There's a sticky in the Powertrain subforum that has a link to GM's DTC and their conditions under which they are tripped. I'll copy-paste what is in there for P0299 for you.

Component: Turbo Charger Engine Underboost
Monitor Strategy: Detect Positive Boost Pressure Control Deviation
Malfunction Criteria: Desired boost pressure - actual boost pressure
Time required: 25 failures out of 25 samples, 1 sample every 100ms.
SES Light Illuminated when: Type B, 2 trips.
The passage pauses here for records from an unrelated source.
-- ==== Sys2Proof/Machine/Tray.lean ====
section
/-! DEFINITION. The tray-facing interface: I3C, telemetry, the power-on hours, and the service port's IPv6
(R559–R568). -/

namespace Sys2Proof.Machine

/-- I3C_WRITE: a private write of a TRY_ register whose eighth byte has been received (R560). -/
def execI3cWrite (off : BitVec 16) (data : Word) (s : State) : Host.Outcome State Fault Refusal :=
  run s (fun h => if off.toNat % 8 = 0 then regWrite h .tray .tray off.toNat data else h)

/-- I3C_READ: eight bytes of a TRY_ register (R560); an offset at which none begins reads zero (R9). -/
def execI3cRead (off : BitVec 16) (s : State) : Host.Outcome State Fault Refusal :=
  run s (fun h =>
    if !h.pins.powered then h
    else h.emit (.i3c (if off.toNat % 8 = 0 then viewReg h false .tray off.toNat else 0)))

/-- I3C_LOST_TRANSACTION: nothing changes but the count (R560). -/
def execI3cLostTransaction (s : State) : Host.Outcome State Fault Refusal :=
  run s (fun h => if h.pins.powered then h.count 0xC0040 1 else h)

/-- SETDASA: a dynamic address for the static address 0x30 + POS[1:0], where none is held (R559). -/
def execSetdasa (static : BitVec 7) (dynamic : BitVec 7) (s : State) : Host.Outcome State Fault Refusal :=
  run s (fun h =>
    if h.pins.powered && h.tray.dynAddr.isNone && static.toNat == 0x30 + h.rte.pos.toNat % 4 then
      { h with tray := { h.tray with dynAddr := some dynamic } }
    else h)

/-- ENTDAA: the target takes the address assigned to it, where it holds none (R559). -/
def execEntdaa (dynamic : BitVec 7) (s : State) : Host.Outcome State Fault Refusal :=
  run s (fun h =>
    if h.pins.powered && h.tray.dynAddr.isNone then { h with tray := { h.tray with dynAddr := some dynamic } } else h)

/-- A telemetry record of the present instant (Table 18-7). -/
def telemNow (h : Hw) : Telem :=
  { ftc := h.ftcNow, power := tryPower h, temps := tryTemp h, fMin := h.tray.fMin, throttled := h.tray.throttled
    flags := (tryStatus h).setWidth 8 }

/-- A record goes into the ring, or is dropped and counted where it would overwrite one that has not been
acknowledged (R562). -/
def putTelemetry (h : Hw) : Hw :=
  if 64 ≤ h.tray.unacked then
    h.setReg 0xC0030 (put (Nat.min (wfld (h.reg 0xC0030) 32 32 + 1) 0xFFFFFFFF) 32 32)
  else
    let n : BitVec 6 := if h.tray.valid then h.tray.newest + 1 else 0
    { h with tray := { h.tray with
        telem := SMap.put h.tray.telem n.toNat (telemNow h), newest := n, valid := true, unacked := h.tray.unacked + 1 } }

/-- TELEMETRY_RECORD: at an FTC multiple of 100 ms, or of the module's own count before synchronisation (R562). -/
def execTelemetryRecord (s : State) : Host.Outcome State Fault Refusal :=
  run s (fun h =>
    let k := h.ftcNow / 100000000
    if !h.pins.powered || k == h.tray.window then h
    else
      let h1 := putTelemetry h
      { h1 with tray := { h1.tray with window := k, fMin := fPwr h, throttled := h.pwr.thrOpen } })

/-- POWER_ON_HOUR: a whole hour with the input at or above the start threshold has ended (R567). -/
def execPowerOnHour (s : State) : Host.Outcome State Fault Refusal :=
  run s (fun h => if h.pins.powered then { h with tray := { h.tray with hours := h.tray.hours + 1 } } else h)

/-- The service port answers: it is up once power-on reset is released (R563). -/
def svcPortUp (h : Hw) : Bool := h.pins.powered && h.bru.released

/-- ICMPv6 type of a message. -/
def icmpType (msg : Bytes) : Nat := leNat (sub msg 0 1)

/-- NEIGHBOUR_DISCOVERY: a solicitation (type 135) is answered with an advertisement (type 136) of the service
port's MAC address (R563); the checksum is free. -/
def execNeighbourDiscovery (msg : Bytes) (s : State) : Host.Outcome State Fault Refusal :=
  run s (fun h =>
    if !svcPortUp h || icmpType msg != 135 then h
    else
      let mac := (leBytes 6 Config.mac.toNat).reverse
      h.useFree.emit (.ipv6 (leBytes 2 136 ++ leBytes 2 h.freeWord.toNat ++ leBytes 4 0x60 ++ sub msg 8 16 ++
        leBytes 1 2 ++ leBytes 1 1 ++ mac)))

/-- ICMPV6_ECHO: a request (type 128) is answered with a reply (type 129) that returns its data (R563); the
checksum is free. -/
def execIcmpv6Echo (msg : Bytes) (s : State) : Host.Outcome State Fault Refusal :=
  run s (fun h =>
    if !svcPortUp h || icmpType msg != 128 then h
    else h.useFree.emit (.ipv6 (leBytes 2 129 ++ leBytes 2 h.freeWord.toNat ++ msg.drop 4)))

end Sys2Proof.Machine
end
Anything that trips an SES light and required 2 trips to do so I think warrants immediate service.


----------



## Stss95 (Dec 9, 2012)

I just started getting the same code last week, it was hot out and I had the ac on I'm hoping it's just a fluke the car runs fine boost seems ok.


----------



## Chevy Customer Care (Oct 29, 2011)

Let us know if you will like for us to look further into this code for you, Stss95. We will be happy to contact your dealership on your behalf and assist with setting up an appointment for a proper diagnosis. Feel free to send us a private message in reference to this thread if we can be of further assistance.

Kristen A.
Chevrolet Customer Care


----------



## vica101 (Sep 3, 2014)

I got this code last week also. My car is currently at the dealer. I was told that they are having to replace the turbo on it. I'm picking it up this afternoon and hoping it fixed some of the issues I was having.


----------



## Chevy Customer Care (Oct 29, 2011)

vica101 said:


> I got this code last week also. My car is currently at the dealer. I was told that they are having to replace the turbo on it. I'm picking it up this afternoon and hoping it fixed some of the issues I was having.


Hey there,

Very sorry for this! Please let us know how everything went at the dealership and how your vehicle is doing. We would be happy to assist you further with any other concerns.

Patsy G
Chevrolet Customer Care


----------



## ct-rick (Apr 23, 2015)

2011 Cruze 50k on it. 

Code P0299 Wastegate valve stuck open - car needs a new turbo and oil lines. Do not drive car on highway extended periods of time - oilk leaking into turbo.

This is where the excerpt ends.